Information ::
*****
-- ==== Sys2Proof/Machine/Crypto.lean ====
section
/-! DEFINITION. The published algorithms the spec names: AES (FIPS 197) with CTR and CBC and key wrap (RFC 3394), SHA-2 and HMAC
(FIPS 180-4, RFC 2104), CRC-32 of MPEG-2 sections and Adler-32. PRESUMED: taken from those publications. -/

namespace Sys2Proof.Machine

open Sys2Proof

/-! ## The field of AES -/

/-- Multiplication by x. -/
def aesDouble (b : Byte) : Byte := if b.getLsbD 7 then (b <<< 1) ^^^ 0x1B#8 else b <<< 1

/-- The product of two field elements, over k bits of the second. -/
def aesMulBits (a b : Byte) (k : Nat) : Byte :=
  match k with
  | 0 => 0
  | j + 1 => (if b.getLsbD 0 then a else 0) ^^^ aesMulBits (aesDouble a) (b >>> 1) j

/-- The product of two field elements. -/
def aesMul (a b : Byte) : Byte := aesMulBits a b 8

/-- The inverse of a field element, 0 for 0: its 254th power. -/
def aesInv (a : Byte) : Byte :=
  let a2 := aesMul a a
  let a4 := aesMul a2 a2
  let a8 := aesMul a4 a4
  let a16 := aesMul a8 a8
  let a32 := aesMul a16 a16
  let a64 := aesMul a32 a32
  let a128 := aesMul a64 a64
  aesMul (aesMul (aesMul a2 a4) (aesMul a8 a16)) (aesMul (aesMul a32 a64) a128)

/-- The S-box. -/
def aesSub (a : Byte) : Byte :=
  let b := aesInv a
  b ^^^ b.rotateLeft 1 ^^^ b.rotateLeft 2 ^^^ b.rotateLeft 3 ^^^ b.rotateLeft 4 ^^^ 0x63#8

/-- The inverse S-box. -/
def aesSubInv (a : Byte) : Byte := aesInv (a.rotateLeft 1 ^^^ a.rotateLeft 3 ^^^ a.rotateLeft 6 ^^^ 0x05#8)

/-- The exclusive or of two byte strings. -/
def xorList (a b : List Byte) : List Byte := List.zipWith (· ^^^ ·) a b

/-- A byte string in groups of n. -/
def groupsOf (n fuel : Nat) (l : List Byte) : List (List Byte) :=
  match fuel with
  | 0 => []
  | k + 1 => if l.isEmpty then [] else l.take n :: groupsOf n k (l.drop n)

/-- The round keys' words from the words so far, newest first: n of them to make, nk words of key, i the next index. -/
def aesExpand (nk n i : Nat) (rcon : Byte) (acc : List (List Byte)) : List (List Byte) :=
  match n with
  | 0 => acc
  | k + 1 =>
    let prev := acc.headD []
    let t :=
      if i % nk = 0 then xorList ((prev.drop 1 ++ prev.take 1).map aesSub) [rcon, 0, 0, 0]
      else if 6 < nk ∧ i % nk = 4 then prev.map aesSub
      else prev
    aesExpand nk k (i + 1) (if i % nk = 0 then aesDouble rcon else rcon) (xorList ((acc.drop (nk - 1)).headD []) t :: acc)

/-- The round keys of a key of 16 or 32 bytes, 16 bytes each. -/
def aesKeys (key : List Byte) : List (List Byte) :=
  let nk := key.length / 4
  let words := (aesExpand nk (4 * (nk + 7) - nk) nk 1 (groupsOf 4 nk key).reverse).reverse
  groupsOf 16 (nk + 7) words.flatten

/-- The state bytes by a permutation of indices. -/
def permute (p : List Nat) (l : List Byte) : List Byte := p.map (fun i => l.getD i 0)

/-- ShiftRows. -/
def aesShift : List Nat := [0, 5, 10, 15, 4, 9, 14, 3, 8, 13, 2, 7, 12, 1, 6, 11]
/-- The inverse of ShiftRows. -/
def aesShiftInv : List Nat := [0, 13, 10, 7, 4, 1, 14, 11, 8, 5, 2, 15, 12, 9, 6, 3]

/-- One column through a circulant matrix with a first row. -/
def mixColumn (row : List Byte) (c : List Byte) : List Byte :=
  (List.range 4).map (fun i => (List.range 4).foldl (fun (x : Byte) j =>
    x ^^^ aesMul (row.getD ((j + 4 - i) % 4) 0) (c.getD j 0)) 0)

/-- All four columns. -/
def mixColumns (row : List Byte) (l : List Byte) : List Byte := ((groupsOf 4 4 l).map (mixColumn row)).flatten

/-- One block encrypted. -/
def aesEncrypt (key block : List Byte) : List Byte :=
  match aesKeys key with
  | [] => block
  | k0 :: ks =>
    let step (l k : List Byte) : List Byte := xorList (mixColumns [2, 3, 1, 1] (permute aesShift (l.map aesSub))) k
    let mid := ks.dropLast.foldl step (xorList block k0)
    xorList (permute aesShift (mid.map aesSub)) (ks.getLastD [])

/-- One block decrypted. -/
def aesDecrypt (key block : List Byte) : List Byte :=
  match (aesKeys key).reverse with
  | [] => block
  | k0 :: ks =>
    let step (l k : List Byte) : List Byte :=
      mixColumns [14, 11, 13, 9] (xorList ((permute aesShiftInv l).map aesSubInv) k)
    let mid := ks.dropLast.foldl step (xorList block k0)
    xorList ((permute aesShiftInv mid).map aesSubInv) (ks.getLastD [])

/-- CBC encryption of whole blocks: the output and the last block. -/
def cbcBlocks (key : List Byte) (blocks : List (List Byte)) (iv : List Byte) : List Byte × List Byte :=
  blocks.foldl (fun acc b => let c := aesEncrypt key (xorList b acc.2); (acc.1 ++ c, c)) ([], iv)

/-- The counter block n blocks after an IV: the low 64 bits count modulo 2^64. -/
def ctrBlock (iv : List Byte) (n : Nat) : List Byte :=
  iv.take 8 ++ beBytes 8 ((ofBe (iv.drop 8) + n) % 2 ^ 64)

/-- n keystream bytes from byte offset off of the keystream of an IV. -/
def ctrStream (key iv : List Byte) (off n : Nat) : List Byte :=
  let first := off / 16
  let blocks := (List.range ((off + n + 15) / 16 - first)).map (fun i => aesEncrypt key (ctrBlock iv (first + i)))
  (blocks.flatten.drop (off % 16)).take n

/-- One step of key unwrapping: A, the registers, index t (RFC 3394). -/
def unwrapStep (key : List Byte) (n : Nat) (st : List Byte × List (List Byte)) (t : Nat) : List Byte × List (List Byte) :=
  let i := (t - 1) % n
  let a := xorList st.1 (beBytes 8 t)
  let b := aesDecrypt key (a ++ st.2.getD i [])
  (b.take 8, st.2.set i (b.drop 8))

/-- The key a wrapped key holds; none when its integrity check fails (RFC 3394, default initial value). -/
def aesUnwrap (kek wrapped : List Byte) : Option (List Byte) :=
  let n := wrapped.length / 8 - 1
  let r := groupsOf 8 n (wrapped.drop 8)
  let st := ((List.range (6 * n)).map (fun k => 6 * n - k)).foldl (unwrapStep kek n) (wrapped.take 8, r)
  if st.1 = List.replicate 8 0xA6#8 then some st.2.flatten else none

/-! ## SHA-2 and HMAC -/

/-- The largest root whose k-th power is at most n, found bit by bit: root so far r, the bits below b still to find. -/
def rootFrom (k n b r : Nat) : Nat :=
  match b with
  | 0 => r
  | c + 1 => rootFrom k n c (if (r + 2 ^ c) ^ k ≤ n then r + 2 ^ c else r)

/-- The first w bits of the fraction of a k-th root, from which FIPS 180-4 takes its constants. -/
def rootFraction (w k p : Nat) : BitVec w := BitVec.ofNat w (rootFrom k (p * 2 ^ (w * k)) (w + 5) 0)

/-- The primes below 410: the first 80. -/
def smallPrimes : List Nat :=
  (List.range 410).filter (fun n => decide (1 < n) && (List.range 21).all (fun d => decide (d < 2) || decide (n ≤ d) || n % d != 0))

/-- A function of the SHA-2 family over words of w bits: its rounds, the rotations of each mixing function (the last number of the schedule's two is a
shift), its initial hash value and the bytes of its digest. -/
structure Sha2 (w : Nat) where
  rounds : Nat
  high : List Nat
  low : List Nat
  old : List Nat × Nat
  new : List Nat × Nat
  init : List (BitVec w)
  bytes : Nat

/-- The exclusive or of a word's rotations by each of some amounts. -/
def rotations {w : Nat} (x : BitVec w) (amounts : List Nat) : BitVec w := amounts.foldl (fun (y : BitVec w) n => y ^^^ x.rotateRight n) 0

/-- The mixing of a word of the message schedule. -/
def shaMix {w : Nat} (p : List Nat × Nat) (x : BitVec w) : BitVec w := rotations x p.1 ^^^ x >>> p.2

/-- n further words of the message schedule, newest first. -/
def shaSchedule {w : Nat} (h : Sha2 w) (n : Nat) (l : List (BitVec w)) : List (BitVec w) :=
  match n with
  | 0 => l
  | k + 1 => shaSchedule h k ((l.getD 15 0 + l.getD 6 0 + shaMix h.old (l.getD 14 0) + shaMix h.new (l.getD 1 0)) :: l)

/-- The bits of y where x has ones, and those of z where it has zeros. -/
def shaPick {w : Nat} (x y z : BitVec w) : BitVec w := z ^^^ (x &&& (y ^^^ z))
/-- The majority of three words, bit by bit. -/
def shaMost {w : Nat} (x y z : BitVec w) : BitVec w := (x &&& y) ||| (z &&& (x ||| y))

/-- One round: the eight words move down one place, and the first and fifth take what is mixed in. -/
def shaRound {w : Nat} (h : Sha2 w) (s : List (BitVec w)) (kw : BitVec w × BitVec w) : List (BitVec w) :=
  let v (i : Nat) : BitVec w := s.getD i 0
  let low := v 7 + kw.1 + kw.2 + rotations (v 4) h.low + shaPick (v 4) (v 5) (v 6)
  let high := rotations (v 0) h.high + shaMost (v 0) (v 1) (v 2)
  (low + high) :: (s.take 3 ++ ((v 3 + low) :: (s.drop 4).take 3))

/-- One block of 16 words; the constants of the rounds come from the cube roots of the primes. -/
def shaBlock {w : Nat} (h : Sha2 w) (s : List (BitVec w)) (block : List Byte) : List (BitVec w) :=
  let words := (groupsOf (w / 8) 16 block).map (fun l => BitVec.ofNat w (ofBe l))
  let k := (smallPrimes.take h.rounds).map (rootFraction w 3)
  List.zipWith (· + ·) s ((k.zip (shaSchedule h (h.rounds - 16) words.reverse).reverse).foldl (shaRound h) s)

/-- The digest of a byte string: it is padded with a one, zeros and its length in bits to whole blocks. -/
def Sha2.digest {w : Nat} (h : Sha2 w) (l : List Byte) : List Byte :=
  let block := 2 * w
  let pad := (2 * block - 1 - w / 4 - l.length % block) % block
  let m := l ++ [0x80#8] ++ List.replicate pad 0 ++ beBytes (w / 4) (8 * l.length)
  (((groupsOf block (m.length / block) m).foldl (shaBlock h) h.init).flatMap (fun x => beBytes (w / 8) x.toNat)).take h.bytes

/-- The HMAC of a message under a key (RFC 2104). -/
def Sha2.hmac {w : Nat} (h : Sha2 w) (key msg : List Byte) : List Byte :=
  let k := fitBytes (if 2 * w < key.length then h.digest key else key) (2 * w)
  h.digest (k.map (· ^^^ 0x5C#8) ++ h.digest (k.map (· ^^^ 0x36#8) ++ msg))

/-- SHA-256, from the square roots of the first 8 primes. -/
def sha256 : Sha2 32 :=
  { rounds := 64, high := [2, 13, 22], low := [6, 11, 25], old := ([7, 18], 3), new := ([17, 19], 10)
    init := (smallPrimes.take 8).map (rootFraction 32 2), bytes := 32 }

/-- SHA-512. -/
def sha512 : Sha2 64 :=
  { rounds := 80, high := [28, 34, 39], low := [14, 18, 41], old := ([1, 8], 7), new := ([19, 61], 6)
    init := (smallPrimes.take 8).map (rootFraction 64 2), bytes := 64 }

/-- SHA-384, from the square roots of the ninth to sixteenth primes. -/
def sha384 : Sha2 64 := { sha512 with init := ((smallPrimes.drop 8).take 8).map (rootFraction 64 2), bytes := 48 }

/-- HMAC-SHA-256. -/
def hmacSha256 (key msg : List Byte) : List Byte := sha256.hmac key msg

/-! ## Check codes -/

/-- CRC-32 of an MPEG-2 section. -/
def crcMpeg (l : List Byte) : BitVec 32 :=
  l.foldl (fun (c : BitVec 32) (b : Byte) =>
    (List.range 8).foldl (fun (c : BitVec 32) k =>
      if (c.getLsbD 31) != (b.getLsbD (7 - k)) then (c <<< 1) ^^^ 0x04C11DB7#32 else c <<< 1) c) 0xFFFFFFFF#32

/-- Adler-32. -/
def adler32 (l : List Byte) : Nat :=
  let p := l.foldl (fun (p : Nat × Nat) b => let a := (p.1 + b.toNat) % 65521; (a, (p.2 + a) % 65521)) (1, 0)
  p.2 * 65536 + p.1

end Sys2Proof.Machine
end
*****
The problem ::
Give the number of lines in this material that include the string "ctrBlock", with no other text.

Solution for this task ::
2